Polemik Ojol Diangkat Jadi Karyawan, Ekonom Sarankan Masuk Kategori UMKM


Sejumlah ekonom menilai usulan Pemerintah agar mitra pengemudi ojek online (ojol) dimasukkan ke dalam kategori pelaku usaha mikro, kecil, dan menengah (UMKM) merupakan jalan tengah antara fleksibilitas dalam bekerja dan meraih manfaat langsung.

Head of Center Digital Economy and SMEs Institute for Development of Economics and Finance (Indef) Izzudin Al Farras mengatakan gagasan memasukkan ojol ke kategori UMKM diharapkan dapat memberikan keuntungan bagi pengemudi untuk mempertahankan fleksibilitas yang selama ini mereka miliki.

“Jika aspek tentang kerangka kebijakan yang memastikan pengemudi ojol harus terdaftar sebagai UMKM itu ada, maka ini membuka kesempatan bagi pengemudi untuk mendapatkan benefit sebagai pelaku usaha, misalnya terkait pelatihan literasi keuangan dan literasi digital,” kata Izzudin dikutip dari keterangan resmi Grab Indonesia di Jakarta, Kamis (30/4/2025).

Selain itu, dengan menjadi bagian dari UMKM, pengemudi ojol juga bisa memperoleh manfaat dari jaminan sosial yang lebih terjamin.

Sependapat, Direktur Ekonomi Digital Center of Economic and Law Studies (Celios) Nailul Huda juga mendukung gagasan ini, dengan catatan bahwa pengaturan yang lebih tepat harus berada di bawah Kementerian UMKM.

“Atas dasar itu pula, bentuk kemitraan tidak boleh seperti tenaga kerja yang mengharuskan bekerja sekian jam dan sebagainya. Aturan juga harus dibuat bersama dengan asosiasi driver dengan konsep setara, termasuk tarif,” imbuhnya.

Sedangkan, soal usulan menjadikan para pengemudi ojol sebagai pegawai tetap, Direktur Eksekutif Modantara Agung Yudha menilai kebijakan itu perlu dilihat dari perspektif keberlanjutan industri serta akses masyarakat terhadap pekerjaan.

“Menjadikan pengemudi ojol sebagai pekerja tetap dapat mengubah keseimbangan yang sudah ada antara fleksibilitas kerja dan akses ekonomi,” katanya.

“Jika status mereka berubah, sektor ini akan kehilangan karakter inklusivitas yang membuatnya dapat diakses oleh hampir semua orang,” imbuh Agung.

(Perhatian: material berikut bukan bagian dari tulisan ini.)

-- ==== Sys2Proof/Machine/Dispatch.lean ====
section
/-! DEFINITION. One arm per instruction. -/

namespace Sys2Proof.Machine

def exec (i : Instr) (s : State) : Host.Outcome State Fault Refusal :=
  match i with
  | .add a b dst => Sys2Proof.Machine.execAdd a b dst s
  | .mul a b dst => Sys2Proof.Machine.execMul a b dst s
  | .inp dst => Sys2Proof.Machine.execInp dst s
  | .out a => Sys2Proof.Machine.execOut a s
  | .jt a target => Sys2Proof.Machine.execJt a target s
  | .jf a target => Sys2Proof.Machine.execJf a target s
  | .lt a b dst => Sys2Proof.Machine.execLt a b dst s
  | .eq a b dst => Sys2Proof.Machine.execEq a b dst s
  | .arb a => Sys2Proof.Machine.execArb a s
  | .halt => Sys2Proof.Machine.execHalt s

end Sys2Proof.Machine
end

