-- ==== Sys2Proof/Tests/Slice0.lean ====
section
/-! SUPPORT. The model's own tests, with values from the tables of spec/95_test_vectors.md or worked by hand from a rule, and for every obligation with hypotheses a state and operands that meet them. -/

namespace Sys2Proof.Tests

open Sys2Proof.Machine

/-! ## Helpers -/

/-- The words of a list of integers. -/
def words (l : List Int) : List Word := l.map Word.ofInt

/-- The core right after `new` of a program, initial extent twice its length (95_test_vectors.md, conventions). -/
def core (program : List Int) : State := State.loaded Config.reference (words program)

/-- The next state of an outcome. -/
def next? : Outcome → Option State
  | .next s => some s
  | _ => none

/-- What a step leaves in `pc`, the run state and one cell. -/
def pcStateCell (o : Outcome) (a : Nat) : Option (Int × RunState × Int) :=
  (next? o).map fun s => (s.pc.toInt, s.state, (Memory.read s.mem a).toInt)

/-- The fault record's cause, info, pc and iw after a step, and the pc. -/
def faultOf (o : Outcome) : Option (Cause × Int × Int × Int × Int) :=
  (next? o).bind fun s =>
    if s.state = .faulted then
      some (s.fault.cause, s.fault.info.toInt, s.fault.pc.toInt, s.fault.iw.toInt, s.pc.toInt)
    else none

/-- A running core with one instruction's cells at an address and a relative base. -/
def coreAt (pc rb : Int) (cells : List Int) : State :=
  { State.reset with
    pc := Word.ofInt pc, rb := Word.ofInt rb, mem := Memory.load [] pc.toNat (words cells), msize := addrCount }

/-- A core stopped in a run state, its slots and record as the invariants want them. -/
def stopped (r : RunState) : State :=
  { core [3, 0, 4, 0, 99] with
    state := r
    pin := { valid := decide (r = .suspendedForInput), dst := 0#64, ready := false, value := 0#64 }
    pout := { valid := decide (r = .suspendedForOutput), value := 7#64 }
    fault := { State.reset.fault with valid := decide (r = .faulted) } }

/-! ## Well-formedness: one ill-formed term for each check (30_encoding.md R58, R59) -/

theorem test_wellFormed_undefined_first : (Instr.add (.undefined 3) .position .position).wellFormed = false := by decide
theorem test_wellFormed_undefined_second : (Instr.mul .position (.undefined 9) .position).wellFormed = false := by decide
theorem test_wellFormed_undefined_third : (Instr.lt .position .position (.undefined 4)).wellFormed = false := by decide
theorem test_wellFormed_immediate_target : (Instr.eq .position .position .immediate).wellFormed = false := by decide
theorem test_wellFormed_add_immediate_target : (Instr.add .position .position .immediate).wellFormed = false := by decide
theorem test_wellFormed_mul_immediate_target : (Instr.mul .relative .position .immediate).wellFormed = false := by decide
theorem test_wellFormed_lt_immediate_target : (Instr.lt .relative .position .immediate).wellFormed = false := by decide
theorem test_wellFormed_inp_immediate : (Instr.inp .immediate).wellFormed = false := by decide
theorem test_wellFormed_inp_undefined : (Instr.inp (.undefined 5)).wellFormed = false := by decide
theorem test_wellFormed_out_undefined : (Instr.out (.undefined 3)).wellFormed = false := by decide
theorem test_wellFormed_jt_undefined : (Instr.jt .position (.undefined 7)).wellFormed = false := by decide
theorem test_wellFormed_jf_undefined : (Instr.jf (.undefined 8) .position).wellFormed = false := by decide
theorem test_wellFormed_arb_undefined : (Instr.arb (.undefined 6)).wellFormed = false := by decide
theorem test_wellFormed_jump_immediates : (Instr.jt .immediate .immediate).wellFormed = true := by decide

/-! ## Decoding: words written out digit by digit, C B A op (30_encoding.md R51, R54, R56) -/

theorem test_decode_add : decode 20101#64 = .ok (.add .immediate .position .relative) := by decide
theorem test_decode_mul : decode 1202#64 = .ok (.mul .relative .immediate .position) := by decide
theorem test_decode_inp : decode 203#64 = .ok (.inp .relative) := by decide
theorem test_decode_out : decode 104#64 = .ok (.out .immediate) := by decide
theorem test_decode_jt : decode 2105#64 = .ok (.jt .immediate .relative) := by decide
theorem test_decode_jf : decode 1206#64 = .ok (.jf .relative .immediate) := by decide
theorem test_decode_lt : decode 22107#64 = .ok (.lt .immediate .relative .relative) := by decide
theorem test_decode_eq : decode 1008#64 = .ok (.eq .position .immediate .position) := by decide
theorem test_decode_arb : decode 209#64 = .ok (.arb .relative) := by decide
theorem test_decode_halt : decode 99#64 = .ok .halt := by decide

/-- 30_encoding.md R60's own examples of digits that are not read. -/
theorem test_decode_unread : decode 1199#64 = .ok .halt ∧ decode 20099#64 = .ok .halt ∧
    decode 1003#64 = .ok (.inp .position) ∧ decode 100001#64 = .ok (.add .position .position .position) := by decide

/-- The largest word whose opcode is 99 (95_test_vectors.md H6). -/
theorem test_decode_largest_halt : decode 9223372036854775799#64 = .ok .halt := by decide

/-- 30_encoding.md R59's own examples. -/
theorem test_decode_immediate_target : decode 10001#64 = .error .invalidWriteTarget ∧
    decode 11101#64 = .error .invalidWriteTarget ∧ decode 103#64 = .error .invalidWriteTarget := by decide

/-- 60_exceptions.md R148's examples, as far as the decoder sees them: the first operand's digit comes first. -/
theorem test_decode_first_error : decode 10301#64 = .error (.invalidMode 3) ∧
    decode 30001#64 = .error (.invalidMode 3) := by decide
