-- ==== Sys2Proof/Machine/Boundary.lean ====
section
/-! DEFINITION. The instruction boundary that opens every step: the reset input, the no-sample bit and the sampling of INT
(60_exceptions.md R451; 70_reset_and_hazards.md R482). -/

namespace Sys2Proof.Machine

/-- What a boundary leads to. -/
inductive Boundary where
  /-- An event replaced the instruction; this is the state after it. -/
  | taken (s : State)
  /-- The instruction at PC is to be executed from this state. -/
  | execute (s : State)
  deriving DecidableEq, Repr

/-- What the environment presents at this boundary, nothing where the list is exhausted (log 33). -/
def State.input (s : State) : Input := s.inputs.headD .quiet

/-- The boundary is over: the environment's next entry is the first of the list. -/
def State.dropInput (s : State) : State := { s with inputs := s.inputs.tail }

/-- Clocks counted (70_reset_and_hazards.md R490). -/
def State.addCycles (s : State) (k : Nat) : State := { s with cycles := s.cycles + k }

/-- The boundary (60_exceptions.md R451): reset replaces the step and wins (R458, decision D27: log 28); else a set
NOSAMPLE is cleared and INT is not looked at (R459); else INT is served if IE is set (R453, decision D25: log 26). -/
def boundary (s : State) : Boundary :=
  match s.input with
  | .reset => .taken ((resetOp s.dropInput).addCycles Config.resetClocks)
  | .quiet => .execute (s.dropInput.setNoSample false)
  | .interrupt p =>
    if s.noSample then .execute (s.dropInput.setNoSample false)
    else if s.ie then .taken ((interruptResponse p s.dropInput).addCycles interruptClocks)
    else .execute s.dropInput

end Sys2Proof.Machine
end

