/-- O29. LD (dd), (ss) and the 16-bit loads and stores: LD (dd), (ss) reads ss, then writes dd. LD CD, (DP) and LD
(DP), CD move two bytes, low byte at DP first, high byte at padd(DP, 1) (decisions D10, D24: log 9, 25). LD DP, AB, LD
DP, nn, LD SP, nn, LD DP, SP + d, LD DP, CD + d and LD CD, SP replace the destination (the sums inside the page of SP
and CD: decision D8, log 7). Nothing else changes. -/
def Obligations.MoveWords : Prop :=
  ∀ (s : State) (d : Byte) (nn ss dd : Word),
    Copies (.ldAtDD_atSS ss dd) s ss dd s.dp ∧
    (∃ w t, ReadsWord s s.dp w t ∧ exec .ldCD_atDP s = .next { t with c := lo8 w, d := hi8 w }) ∧
    StoresWord .ldAtDP_CD s s.dp (join16 s.d s.c) ∧
    exec .ldDP_AB s = .next { s with dp := join16 s.b s.a } ∧
    exec (.ldDP_nn nn) s = .next { s with dp := nn } ∧
    exec (.ldSP_nn nn) s = .next { s with sp := nn } ∧
    exec (.ldDP_SPd d) s = .next { s with dp := padd s.sp (sext16 d) } ∧
    exec (.ldDP_CDd d) s = .next { s with dp := padd (join16 s.d s.c) (sext16 d) } ∧
    exec .ldCD_SP s = .next { s with c := lo8 s.sp, d := hi8 s.sp }

/-- O30. EX AB, CD; EX CD, DP; EX DP, (nn): The register exchanges swap the two pairs. EX DP, (nn) reads the word at
nn, then writes the old DP there (two bytes each, low byte at nn first, high byte at padd(nn, 1): decisions D10, D24,
log 9, 25), then loads DP with the word read. Nothing else changes. -/
def Obligations.Exchanges : Prop :=
  ∀ (s : State) (nn : Word),
    exec .exAB_CD s = .next { s with a := s.c, b := s.d, c := s.a, d := s.b } ∧
    exec .exCD_DP s = .next { s with c := lo8 s.dp, d := hi8 s.dp, dp := join16 s.d s.c } ∧
    ∃ w t u, ReadsWord s nn w t ∧ WritesWord t nn s.dp u ∧ exec (.exDP_atNN nn) s = .next { u with dp := w }

/-- O31. Every form of PUSH: PUSH A, B, F, n push one byte; PUSH CD and PUSH DP push two, high byte first; PUSH (nn)
reads nn and pushes the byte; PUSH ALL does what PUSH DP, PUSH CD, PUSH F, PUSH B, PUSH A do one after another. A push
steps SP down inside its page (decision D8, log 7) and writes at the new SP. Nothing else changes. -/
def Obligations.PushInstructions : Prop :=
  ∀ (s : State) (n : Byte) (nn : Word),
    (∃ t, Pushes s s.a t ∧ exec .pushA s = .next t) ∧
    (∃ t, Pushes s s.b t ∧ exec .pushB s = .next t) ∧
    (∃ t, Pushes s s.f t ∧ exec .pushF s = .next t) ∧
    (∃ t, Pushes s n t ∧ exec (.push_n n) s = .next t) ∧
    (∃ t, PushesWord s (join16 s.d s.c) t ∧ exec .pushCD s = .next t) ∧
    (∃ t, PushesWord s s.dp t ∧ exec .pushDP s = .next t) ∧
    (∃ v t u, ReadsByte s nn v t ∧ Pushes t v u ∧ exec (.pushAtNN nn) s = .next u) ∧
    (∃ t1 t2 t3 t4 t5, PushesWord s s.dp t1 ∧ PushesWord t1 (join16 s.d s.c) t2 ∧ Pushes t2 s.f t3 ∧ Pushes t3 s.b t4 ∧
      Pushes t4 s.a t5 ∧ exec .pushALL s = .next t5)

/-- O32. Every form of POP: POP A, B, F load one popped byte (POP F all eight bits of F: conflict C9, log 45); POP CD
and POP DP two, low byte first; POP ALL loads A, B, F, CD, DP in this order; POP (nn) reads at SP, writes nn, then
steps SP. A pop reads at SP and steps SP up inside its page (decision D8, log 7). Nothing else changes. -/
def Obligations.PopInstructions : Prop :=
  ∀ (s : State) (nn : Word),
    (∃ v t, Pops s v t ∧ exec .popA s = .next { t with a := v }) ∧
    (∃ v t, Pops s v t ∧ exec .popB s = .next { t with b := v }) ∧
    (∃ v t, Pops s v t ∧ exec .popF s = .next { t with f := v }) ∧
    (∃ w t, PopsWord s w t ∧ exec .popCD s = .next { t with c := lo8 w, d := hi8 w }) ∧
    (∃ w t, PopsWord s w t ∧ exec .popDP s = .next { t with dp := w }) ∧
    (∃ a b f cd dp t1 t2 t3 t4 t5, Pops s a t1 ∧ Pops t1 b t2 ∧ Pops t2 f t3 ∧ PopsWord t3 cd t4 ∧ PopsWord t4 dp t5 ∧
      exec .popALL s = .next { t5 with a := a, b := b, f := f, c := lo8 cd, d := hi8 cd, dp := dp }) ∧
    (∃ v t u, ReadsByte s s.sp v t ∧ WritesByte t nn v u ∧
      exec (.popAtNN nn) s = .next { u with sp := padd s.sp 1 })

/-- O33. ADD, ADDC, SUB, SUBB on registers, INC A, DEC A: result and all eight flags: Each replaces its first operand
by the sum or difference modulo 256 of it and the second operand (and C before the instruction, for ADDC and SUBB) and
F by the eight flags of that operation, and changes nothing else. C as borrow, the signs, OV with the carry and the
uncut second operand are the spec's decisions D2 to D6 (log 2 to 5), the places of the flags D1 (log 1). -/
def Obligations.ArithmeticOnRegisters : Prop :=
  ∀ (s : State) (n : Byte),
    AluInto .addA_B .ADD .A s.b false s ∧
    AluInto .addA_C .ADD .A s.c false s ∧
    AluInto .addA_D .ADD .A s.d false s ∧
    AluInto (.addA_n n) .ADD .A n false s ∧
    AluInto (.addB_n n) .ADD .B n false s ∧
    AluInto (.addC_n n) .ADD .C n false s ∧
    AluInto (.addD_n n) .ADD .D n false s ∧
    AluInto .addcA_A .ADD .A s.a (s.flag .C) s ∧
    AluInto .addcA_B .ADD .A s.b (s.flag .C) s ∧
    AluInto .addcA_C .ADD .A s.c (s.flag .C) s ∧
    AluInto .addcA_D .ADD .A s.d (s.flag .C) s ∧
    AluInto (.addcA_n n) .ADD .A n (s.flag .C) s ∧
    AluInto (.addcB_n n) .ADD .B n (s.flag .C) s ∧
    AluInto (.addcC_n n) .ADD .C n (s.flag .C) s ∧
    AluInto (.addcD_n n) .ADD .D n (s.flag .C) s ∧
    AluInto .subA_B .SUB .A s.b false s ∧
    AluInto .subA_C .SUB .A s.c false s ∧
    AluInto .subA_D .SUB .A s.d false s ∧
    AluInto (.subA_n n) .SUB .A n false s ∧
    AluInto (.subB_n n) .SUB .B n false s ∧
    AluInto (.subC_n n) .SUB .C n false s ∧
    AluInto (.subD_n n) .SUB .D n false s ∧
    AluInto .subbA_B .SUB .A s.b (s.flag .C) s ∧
    AluInto .subbA_C .SUB .A s.c (s.flag .C) s ∧
    AluInto .subbA_D .SUB .A s.d (s.flag .C) s ∧
    AluInto (.subbA_n n) .SUB .A n (s.flag .C) s ∧
    AluInto (.subbB_n n) .SUB .B n (s.flag .C) s ∧
    AluInto (.subbC_n n) .SUB .C n (s.flag .C) s ∧
    AluInto (.subbD_n n) .SUB .D n (s.flag .C) s ∧
    AluInto .incA .ADD .A 1 false s ∧
    AluInto .decA .SUB .A 1 false s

Sementara itu, Chief of Public Affairs Grab Indonesia Tirza Munusamy mengatakan kebijakan untuk menjadikan mitra sebagai pegawai tetap justru bisa merugikan ekosistem transportasi digital yang telah terbentuk.

“Jika pengemudi menjadi karyawan, maka akan ada seleksi, kuota, dan pembatasan jam kerja. Saat ini, siapa pun bisa mendaftar dan langsung bekerja tanpa batasan waktu,” katanya.

Lebih lanjut, Tirza menambahkan jika pengemudi diubah menjadi pekerja tetap, maka perusahaan akan menanggung biaya tetap yang mungkin tidak selalu sebanding dengan tingkat permintaan.

“Biaya operasional bisa melonjak, yang pada akhirnya akan berdampak pada harga layanan yang harus dibayar oleh konsumen,” ujarnya.